TASK TO CARRY OUT> Within the data that follows, set down exactly the lines from the one containing "theorem State.takeEvent_cases (s" through the one containing "inductive State.Effect (s", both ends included.

Stored data>
/-- A quarter of a 16-bit value fits in 14 bits, so decoding is its rounding down alone. -/
theorem decodeLin_toInt (v : Half) : (decodeLin v).toInt = v.toInt / 4 := by
  have hv := toInt_mem_half v
  exact BitVec.toInt_ofInt_eq_self (by decide) (by omega) (by omega)

/-- Coding shifts the sample up by two bits. -/
theorem encodeLin_eq_shiftLeft (x : Sample) : encodeLin x = BitVec.ofInt 16 x.toInt <<< 2 := by
  rw [encodeLin, BitVec.ofInt_mul, BitVec.mul_comm]
  exact BitVec.mul_twoPow_eq_shiftLeft _ 2

theorem encodeLin_getLsbD_low (x : Sample) {i : Nat} (hi : i < 2) : (encodeLin x).getLsbD i = false := by
  simp [encodeLin_eq_shiftLeft, hi]

theorem decodeLin_encodeLin (x : Sample) : decodeLin (encodeLin x) = x := by
  apply BitVec.eq_of_toInt_eq
  calc (decodeLin (encodeLin x)).toInt = 4 * x.toInt / 4 := by rw [decodeLin_toInt, encodeLin_toInt]
    _ = x.toInt := Int.mul_ediv_cancel_left _ (by decide)

/-! ### The obligation -/

/-- Settles O29: both directions by the integer each result reads as, the layout of a block by the bytes of a half-word. -/
theorem linearCodingIsExact : Obligations.LinearCodingIsExact := by
  refine ⟨fun x => ?coded, fun v => ?decoded, by decide, by decide, by decide, fun f => rfl, fun s n off i => ?block⟩
  case coded =>
    have hx := toInt_mem_sample x
    exact ⟨encodeLin_toInt x, by omega, by omega, encodeLin_getLsbD_low x (by decide), encodeLin_getLsbD_low x (by decide),
      decodeLin_encodeLin x⟩
  case decoded =>
    have hv := toInt_mem_half v
    rw [decodeLin_toInt]
    omega
  case block => exact congrArg decodeLin (s.cellHalf_eq n (off + 2 * i))

end Sys2Proof.Machine

/-! ## What a command can do: the effects of a command, of a sweep and of an order -/

namespace Sys2Proof.Machine

/-! ### Events -/

/-- An event is left alone, or taken once. -/
theorem State.takeEvent_cases (s : State) (e : Event) (effect : State → State) :
    s.takeEvent e effect = s ∨ s.takeEvent e effect = effect (s.undue e) := by
  cases h : s.canTake e with
  | false => exact .inl (s.takeEvent_left e effect h)
  | true => exact .inr (s.takeEvent_taken e effect h)

/-- What is kept when an event becomes undue and by its effect is kept by the event. -/
theorem State.takeEvent_keeps {P : State → Prop} {s : State} {e : Event} {effect : State → State} (hs : P s)
    (heffect : P (effect (s.undue e))) : P (s.takeEvent e effect) := by
  rcases s.takeEvent_cases e effect with h | h
  · rwa [h]
  · rwa [h]

/-! ### The effects of a command -/

/-- What is left by a host write to exchange memory (R2, R15, R186). -/
def State.hostWrite (s : State) (addr : Nat) (lanes : Lanes) (data : Half) : State :=
  if s.bus.held then s else if s.writeGuarded addr lanes then s.recordGuard addr else s.storeLanes addr lanes data

/-- What is left by a power-on reset (R186). -/
def State.afterPowerOn (s : State) : Option (List Host.Cell) → State
  | none => s.powerOn true s.mem
  | some cells => s.powerOn false (Memory.ofCells cells)

/-- The states a command can leave. The rows that name an expiry or a tick by what it brings about are that event, or nothing (log 4). -/
inductive State.Effect (s : State) : Instr → State → Prop
  | nothing (c : Instr) : State.Effect s c s
  | event (c : Instr) (e : PartEvent) : State.Effect s c (s.partEvent e)
  | passFree (p : LineNo) (hr : s.clock.running = true) : State.Effect s (.grantPass p) s.passFree
  | powerOn (ram : Option (List Host.Cell)) : State.Effect s (.powerOnReset ram) (s.afterPowerOn ram)
  | runctl (c : Instr) (lanes : Lanes) (data : Half)
      (hc : c = .softReset lanes data ∨ c = .run lanes data ∨ c = .guardClear lanes data ∨
        c = .windowWriteDiscarded runctlHalf lanes data) : State.Effect s c (s.writeRunctl lanes data)
  | attnctl (c : Instr) (lanes : Lanes) (data : Half) : State.Effect s c (s.writeAttnctl lanes data)
  | tally (c : Instr) (t : Tally) (after : BitVec 8) : State.Effect s c (s.operateTally t after)
  | hostWrite (half : BitVec 15) (lanes : Lanes) (data : Half) :
      State.Effect s (.hostMemoryWrite half lanes data) (s.hostWrite (2 * half.toNat) lanes data)
  | samplePeriod (line : Four Sample) (hr : s.clock.running = true) :
      State.Effect s (.samplePeriod line) (s.lineSamples line).advanceClock
  | sweep (work : List (List (Four Sample))) (between : List (CellNo × PartEvent)) (ht : s.canTake .sweep = true) :
      State.Effect s (.sweep work between) ((s.undue .sweep).sweepStep work between)

/-- A named expiry or tick is the event, or nothing. -/
theorem State.effect_of_ite (s : State) (c : Instr) (e : PartEvent) (b : Bool) :
    s.Effect c (if b then s.partEvent e else s) := by
  cases b with
  | true => exact .event c e
  | false => exact .nothing c

/-- Every command has one of the effects. -/
theorem exec_effect {c : Instr} {s t : State} (h : exec c s = .next t) : s.Effect c t := by
  cases c with
  | powerOnReset ram =>
    obtain rfl := Host.Outcome.next.inj h
    cases ram with
    | none => exact .powerOn none
    | some cells => exact .powerOn (some cells)
  | softReset lanes data => obtain rfl := Host.Outcome.next.inj h; exact .runctl _ lanes data (.inl rfl)
  | run lanes data => obtain rfl := Host.Outcome.next.inj h; exact .runctl _ lanes data (.inr (.inl rfl))
  | guardClear lanes data => obtain rfl := Host.Outcome.next.inj h; exact .runctl _ lanes data (.inr (.inr (.inl rfl)))
  | attnctlWrite lanes data => obtain rfl := Host.Outcome.next.inj h; exact .attnctl _ lanes data
  | peek t => obtain rfl := Host.Outcome.next.inj h; exact .tally _ t _
  | add t => obtain rfl := Host.Outcome.next.inj h; exact .tally _ t _
  | take t => obtain rfl := Host.Outcome.next.inj h; exact .tally _ t _
  | clear t => obtain rfl := Host.Outcome.next.inj h; exact .tally _ t _
  | windowWriteDiscarded half lanes data =>
    obtain rfl := Host.Outcome.next.inj h
    unfold State.writeWindow
    split
    · next hh => exact .runctl _ lanes data (.inr (.inr (.inr (by rw [hh]))))
    · split
      · exact .attnctl _ lanes data
      · exact .nothing _
  | hostMemoryWrite half lanes data => obtain rfl := Host.Outcome.next.inj h; exact .hostWrite half lanes data
  | sweep work between =>
    obtain rfl := Host.Outcome.next.inj h
    cases ht : s.canTake .sweep with
    | false => rw [State.takeEvent_left _ _ _ ht]; exact .nothing _
    | true => rw [State.takeEvent_taken _ _ _ ht]; exact .sweep work between ht
  | frameBoundary ch => obtain rfl := Host.Outcome.next.inj h; exact .event _ (.frameBoundary ch)
  | farFrame p => obtain rfl := Host.Outcome.next.inj h; exact .event _ (.farFrame p)
  | captureEvent ch => obtain rfl := Host.Outcome.next.inj h; exact .event _ (.captureEvent ch)
  | lineVerdict p => obtain rfl := Host.Outcome.next.inj h; exact .event _ (.lineVerdict p)
  | toneTrigger ch cause => obtain rfl := Host.Outcome.next.inj h; exact .event _ (.toneTrigger ch cause)
  | lineScan p hook trip => obtain rfl := Host.Outcome.next.inj h; exact .event _ (.lineScan p hook trip)
  | portTimerExpiry p => obtain rfl := Host.Outcome.next.inj h; exact .event _ (.portTimer p)
  | cleared p => obtain rfl := Host.Outcome.next.inj h; exact s.effect_of_ite _ (.portTimer p) _
  | digitGapExpiry p => obtain rfl := Host.Outcome.next.inj h; exact s.effect_of_ite _ (.portTimer p) _
  | cadenceTick p => obtain rfl := Host.Outcome.next.inj h; exact .event _ (.cadenceTick p)
  | cadenceAdvance p => obtain rfl := Host.Outcome.next.inj h; exact s.effect_of_ite _ (.cadenceTick p) _
  | grantPass p =>
    obtain rfl := Host.Outcome.next.inj h
    split
    · exact .event _ (.cadenceTick p)
    · split
      · next hr => exact .passFree p hr
      · exact .nothing _
  | ringDriveToggle p => obtain rfl := Host.Outcome.next.inj h; exact .event _ (.ringDrive p)
  | identStart p => obtain rfl := Host.Outcome.next.inj h; exact s.effect_of_ite _ (.cadenceTick p) _
  | identSent p => obtain rfl := Host.Outcome.next.inj h; exact s.effect_of_ite _ (.cadenceTick p) _
  | identTailEnd p => obtain rfl := Host.Outcome.next.inj h; exact s.effect_of_ite _ (.cadenceTick p) _
  | markWriterBoundary => obtain rfl := Host.Outcome.next.inj h; exact .event _ .markWriter
  | samplePeriod line =>
    obtain rfl := Host.Outcome.next.inj h
    split
    · next hr => exact .samplePeriod line hr
    · exact .nothing _

/-- A step takes no command, or has an effect of the command at the front of the queue. -/
theorem step_effect {s t : State} (h : step s = .next t) :
    t = s ∨ ∃ c rest, s.pending = c :: rest ∧ ({ s with pending := rest } : State).Effect c t := by
  unfold step at h
  cases hp : s.pending with
  | nil => rw [hp] at h; exact .inl (Host.Outcome.next.inj h).symm
  | cons c rest => rw [hp] at h; exact .inr ⟨c, rest, rfl, exec_effect h⟩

TASK SOLUTION>
theorem State.takeEvent_cases (s : State) (e : Event) (effect : State → State) :
    s.takeEvent e effect = s ∨ s.takeEvent e effect = effect (s.undue e) := by
  cases h : s.canTake e with
  | false => exact .inl (s.takeEvent_left e effect h)
  | true => exact .inr (s.takeEvent_taken e effect h)

/-- What is kept when an event becomes undue and by its effect is kept by the event. -/
theorem State.takeEvent_keeps {P : State → Prop} {s : State} {e : Event} {effect : State → State} (hs : P s)
    (heffect : P (effect (s.undue e))) : P (s.takeEvent e effect) := by
  rcases s.takeEvent_cases e effect with h | h
  · rwa [h]
  · rwa [h]

/-! ### The effects of a command -/

/-- What is left by a host write to exchange memory (R2, R15, R186). -/
def State.hostWrite (s : State) (addr : Nat) (lanes : Lanes) (data : Half) : State :=
  if s.bus.held then s else if s.writeGuarded addr lanes then s.recordGuard addr else s.storeLanes addr lanes data

/-- What is left by a power-on reset (R186). -/
def State.afterPowerOn (s : State) : Option (List Host.Cell) → State
  | none => s.powerOn true s.mem
  | some cells => s.powerOn false (Memory.ofCells cells)

/-- The states a command can leave. The rows that name an expiry or a tick by what it brings about are that event, or nothing (log 4). -/
inductive State.Effect (s : State) : Instr → State → Prop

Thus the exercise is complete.